Plans to charge double council tax for properties left empty for more than five years are being considered in Rhondda Cynon Taf.
Under proposals being considered by the council, homes which have been left abandoned for more than five years would see a 100 per cent premium and those empty for between one and five years would be charged an extra 50 per cent on their council tax bills.
But the council says it is not looking at charging a premium for second homes in the region, of which there are currently 227.
Cabinet approved holding a consultation with residents and property owners on the proposal at its meeting on Thursday, November 21.
Despite scrapping the 50 per cent council tax discount in April 2018, there are still more than 2,000 long-term empty properties across RCT.
The council hopes that the prospect of paying a premium on the council tax bill may encourage more property owners to bring their empty homes back into use sooner, and that it will earn it about £1m a year.
Councillor Mark Norris, cabinet member for corporate services, said he hoped the approach would increase the number of empty properties being brought back into use.
He said: “The work we are doing currently is quite successful.

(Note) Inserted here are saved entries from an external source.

/-! `Thread.setG` -/
@[simp] theorem Thread.setG_bound (t : Thread) (r : GReg) (x : Word) : (t.setG r x).bound = t.bound := by unfold Thread.setG; split <;> rfl
@[simp] theorem Thread.setG_rec_ (t : Thread) (r : GReg) (x : Word) : (t.setG r x).rec_ = t.rec_ := by unfold Thread.setG; split <;> rfl
@[simp] theorem Thread.setG_flagE (t : Thread) (r : GReg) (x : Word) : (t.setG r x).flagE = t.flagE := by unfold Thread.setG; split <;> rfl
@[simp] theorem Thread.setG_flagM (t : Thread) (r : GReg) (x : Word) : (t.setG r x).flagM = t.flagM := by unfold Thread.setG; split <;> rfl
@[simp] theorem Thread.setG_flagT (t : Thread) (r : GReg) (x : Word) : (t.setG r x).flagT = t.flagT := by unfold Thread.setG; split <;> rfl
@[simp] theorem Thread.setG_dom (t : Thread) (r : GReg) (x : Word) : (t.setG r x).dom = t.dom := by unfold Thread.setG; split <;> rfl
@[simp] theorem Thread.setG_level (t : Thread) (r : GReg) (x : Word) : (t.setG r x).level = t.level := by unfold Thread.setG; split <;> rfl
@[simp] theorem Thread.setG_prio (t : Thread) (r : GReg) (x : Word) : (t.setG r x).prio = t.prio := by unfold Thread.setG; split <;> rfl
@[simp] theorem Thread.setG_w3 (t : Thread) (r : GReg) (x : Word) : (t.setG r x).w3 = t.w3 := by unfold Thread.setG; split <;> rfl
@[simp] theorem Thread.setG_spn (t : Thread) (r : GReg) (x : Word) : (t.setG r x).spn = t.spn := by unfold Thread.setG; split <;> rfl
@[simp] theorem Thread.setG_cwb (t : Thread) (r : GReg) (x : Word) : (t.setG r x).cwb = t.cwb := by unfold Thread.setG; split <;> rfl
@[simp] theorem Thread.setG_inTrap (t : Thread) (r : GReg) (x : Word) : (t.setG r x).inTrap = t.inTrap := by unfold Thread.setG; split <;> rfl
@[simp] theorem Thread.setG_v (t : Thread) (r : GReg) (x : Word) : (t.setG r x).v = t.v := by unfold Thread.setG; split <;> rfl
@[simp] theorem Thread.setG_p (t : Thread) (r : GReg) (x : Word) : (t.setG r x).p = t.p := by unfold Thread.setG; split <;> rfl
@[simp] theorem Thread.setG_f (t : Thread) (r : GReg) (x : Word) : (t.setG r x).f = t.f := by unfold Thread.setG; split <;> rfl
@[simp] theorem Thread.setG_ls (t : Thread) (r : GReg) (x : Word) : (t.setG r x).ls = t.ls := by unfold Thread.setG; split <;> rfl
@[simp] theorem Thread.setG_le (t : Thread) (r : GReg) (x : Word) : (t.setG r x).le = t.le := by unfold Thread.setG; split <;> rfl
@[simp] theorem Thread.setG_lc (t : Thread) (r : GReg) (x : Word) : (t.setG r x).lc = t.lc := by unfold Thread.setG; split <;> rfl
@[simp] theorem Thread.setG_cls (t : Thread) (r : GReg) (x : Word) : (t.setG r x).cls = t.cls := by unfold Thread.setG; split <;> rfl
@[simp] theorem Thread.setG_pc (t : Thread) (r : GReg) (x : Word) : (t.setG r x).pc = t.pc := by unfold Thread.setG; split <;> rfl
@[simp] theorem Thread.setG_tvec (t : Thread) (r : GReg) (x : Word) : (t.setG r x).tvec = t.tvec := by unfold Thread.setG; split <;> rfl
@[simp] theorem Thread.setG_tpc (t : Thread) (r : GReg) (x : Word) : (t.setG r x).tpc = t.tpc := by unfold Thread.setG; split <;> rfl
@[simp] theorem Thread.setG_tcause (t : Thread) (r : GReg) (x : Word) : (t.setG r x).tcause = t.tcause := by unfold Thread.setG; split <;> rfl
@[simp] theorem Thread.setG_tval (t : Thread) (r : GReg) (x : Word) : (t.setG r x).tval = t.tval := by unfold Thread.setG; split <;> rfl
@[simp] theorem Thread.setG_tlLd (t : Thread) (r : GReg) (x : Word) : (t.setG r x).tlLd = t.tlLd := by unfold Thread.setG; split <;> rfl
@[simp] theorem Thread.setG_tlCe (t : Thread) (r : GReg) (x : Word) : (t.setG r x).tlCe = t.tlCe := by unfold Thread.setG; split <;> rfl
@[simp] theorem Thread.setG_tlTe (t : Thread) (r : GReg) (x : Word) : (t.setG r x).tlTe = t.tlTe := by unfold Thread.setG; split <;> rfl
@[simp] theorem Thread.setG_tlMe (t : Thread) (r : GReg) (x : Word) : (t.setG r x).tlMe = t.tlMe := by unfold Thread.setG; split <;> rfl
@[simp] theorem Thread.setG_res (t : Thread) (r : GReg) (x : Word) : (t.setG r x).res = t.res := by unfold Thread.setG; split <;> rfl
@[simp] theorem Thread.setG_depth (t : Thread) (r : GReg) (x : Word) : (t.setG r x).depth = t.depth := by unfold Thread.setG; split <;> rfl
@[simp] theorem Thread.setG_rngs (t : Thread) (r : GReg) (x : Word) : (t.setG r x).rngs = t.rngs := by unfold Thread.setG; split <;> rfl
@[simp] theorem Thread.setG_ftrk (t : Thread) (r : GReg) (x : Word) : (t.setG r x).ftrk = t.ftrk := by unfold Thread.setG; split <;> rfl
@[simp] theorem Thread.setG_ab (t : Thread) (r : GReg) (x : Word) : (t.setG r x).ab = t.ab := by unfold Thread.setG; split <;> rfl
@[simp] theorem Thread.setG_al (t : Thread) (r : GReg) (x : Word) : (t.setG r x).al = t.al := by unfold Thread.setG; split <;> rfl
@[simp] theorem Thread.setG_fsp (t : Thread) (r : GReg) (x : Word) : (t.setG r x).fsp = t.fsp := by unfold Thread.setG; split <;> rfl
@[simp] theorem Thread.setG_frames (t : Thread) (r : GReg) (x : Word) : (t.setG r x).frames = t.frames := by unfold Thread.setG; split <;> rfl
@[simp] theorem Thread.setG_binds (t : Thread) (r : GReg) (x : Word) : (t.setG r x).binds = t.binds := by unfold Thread.setG; split <;> rfl
@[simp] theorem Thread.setG_vlive (t : Thread) (r : GReg) (x : Word) : (t.setG r x).vlive = t.vlive := by unfold Thread.setG; split <;> rfl
@[simp] theorem Thread.setG_waitN (t : Thread) (r : GReg) (x : Word) : (t.setG r x).waitN = t.waitN := by unfold Thread.setG; split <;> rfl
@[simp] theorem Thread.setG_idle (t : Thread) (r : GReg) (x : Word) : (t.setG r x).idle = t.idle := by unfold Thread.setG; split <;> rfl
@[simp] theorem Thread.setG_evf (t : Thread) (r : GReg) (x : Word) : (t.setG r x).evf = t.evf := by unfold Thread.setG; split <;> rfl
@[simp] theorem Thread.setG_rq (t : Thread) (r : GReg) (x : Word) : (t.setG r x).rq = t.rq := by unfold Thread.setG; split <;> rfl
@[simp] theorem Thread.setG_blocked (t : Thread) (r : GReg) (x : Word) : (t.setG r x).blocked = t.blocked := by unfold Thread.setG; split <;> rfl
@[simp] theorem Thread.setG_delivered (t : Thread) (r : GReg) (x : Word) : (t.setG r x).delivered = t.delivered := by unfold Thread.setG; split <;> rfl
@[simp] theorem Thread.setG_waiting (t : Thread) (r : GReg) (x : Word) : (t.setG r x).waiting = t.waiting := by unfold Thread.setG; split <;> rfl
@[simp] theorem Thread.setG_waited (t : Thread) (r : GReg) (x : Word) : (t.setG r x).waited = t.waited := by unfold Thread.setG; split <;> rfl
@[simp] theorem Thread.setG_wdTrap (t : Thread) (r : GReg) (x : Word) : (t.setG r x).wdTrap = t.wdTrap := by unfold Thread.setG; split <;> rfl
@[simp] theorem Thread.setG_dsyncRes (t : Thread) (r : GReg) (x : Word) : (t.setG r x).dsyncRes = t.dsyncRes := by unfold Thread.setG; split <;> rfl
@[simp] theorem Thread.setG_saving (t : Thread) (r : GReg) (x : Word) : (t.setG r x).saving = t.saving := by unfold Thread.setG; split <;> rfl
@[simp] theorem Thread.setG_lastTime (t : Thread) (r : GReg) (x : Word) : (t.setG r x).lastTime = t.lastTime := by unfold Thread.setG; split <;> rfl
@[simp] theorem Thread.setG_tbHold (t : Thread) (r : GReg) (x : Word) : (t.setG r x).tbHold = t.tbHold := by unfold Thread.setG; split <;> rfl
@[simp] theorem Thread.setG_constFrom (t : Thread) (r : GReg) (x : Word) : (t.setG r x).constFrom = t.constFrom := by unfold Thread.setG; split <;> rfl
@[simp] theorem Thread.setG_constSeen (t : Thread) (r : GReg) (x : Word) : (t.setG r x).constSeen = t.constSeen := by unfold Thread.setG; split <;> rfl
@[simp] theorem Thread.setG_fetchFrom (t : Thread) (r : GReg) (x : Word) : (t.setG r x).fetchFrom = t.fetchFrom := by unfold Thread.setG; split <;> rfl
@[simp] theorem Thread.setG_fetchOld (t : Thread) (r : GReg) (x : Word) : (t.setG r x).fetchOld = t.fetchOld := by unfold Thread.setG; split <;> rfl
@[simp] theorem Thread.setG_gang (t : Thread) (r : GReg) (x : Word) : (t.setG r x).gang = t.gang := by unfold Thread.setG; split <;> rfl
@[simp] theorem Thread.setG_ldq (t : Thread) (r : GReg) (x : Word) : (t.setG r x).ldq = t.ldq := by unfold Thread.setG; split <;> rfl
@[simp] theorem Thread.setG_requeue (t : Thread) (r : GReg) (x : Word) : (t.setG r x).requeue = t.requeue := by unfold Thread.setG; split <;> rfl
@[simp] theorem Thread.setG_tlbiWait (t : Thread) (r : GReg) (x : Word) : (t.setG r x).tlbiWait = t.tlbiWait := by unfold Thread.setG; split <;> rfl
@[simp] theorem Thread.setG_sdropped (t : Thread) (r : GReg) (x : Word) : (t.setG r x).sdropped = t.sdropped := by unfold Thread.setG; split <;> rfl
@[simp] theorem Thread.setG_dying (t : Thread) (r : GReg) (x : Word) : (t.setG r x).dying = t.dying := by unfold Thread.setG; split <;> rfl
@[simp] theorem Thread.setG_dbl (t : Thread) (r : GReg) (x : Word) : (t.setG r x).dbl = t.dbl := by unfold Thread.setG; split <;> rfl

This is another string to our bow.”
Cllr Andrew Morgan, the leader of the council, said there was “no excuse” for properties to be left empty.
He said: “I absolutely think premiums on empty properties is the way forward.”
Cllr Maureen Webber, the deputy leader, said: “We are losing money by these properties remaining empty.”
Cllr Robert Bevan, the cabinet member for housing, said 40 per cent of the more than 2,000 empty properties in RCT are owned by people living outside the area so they effectively have “absent landlords”.
On the issue of second homes, he pointed to the issue of holiday homes in north Wales and said: “We need to be mindful as we progress particular as tourism grows that this is a problem that is coming down the line.”
After the consultation the proposal will go before full council at some point in the new year for a decision.
If full council eventually approves the proposal, it would come into force from October 1, 2020 as no time before April 1, 2016 is taken into account when looking at how long a property has been empty.
Of the 2,275 long-term empty homes in RCT, 1,126 have been empty for between one and five years and 662 for more than five years.
Just 210 have been empty for up to six months and 277 have been empty for between seven months and a year.
Pontypridd has the highest number of long-term empty properties at 251, with Rhigos, Penywaun and Llanharry having the joint fewest with nine.
Council tax data shows that 40 per cent of long-term empty properties in RCT are owned by people who live outside RCT and 38 per cent of RCT’s second homes are owned by people who don’t live there.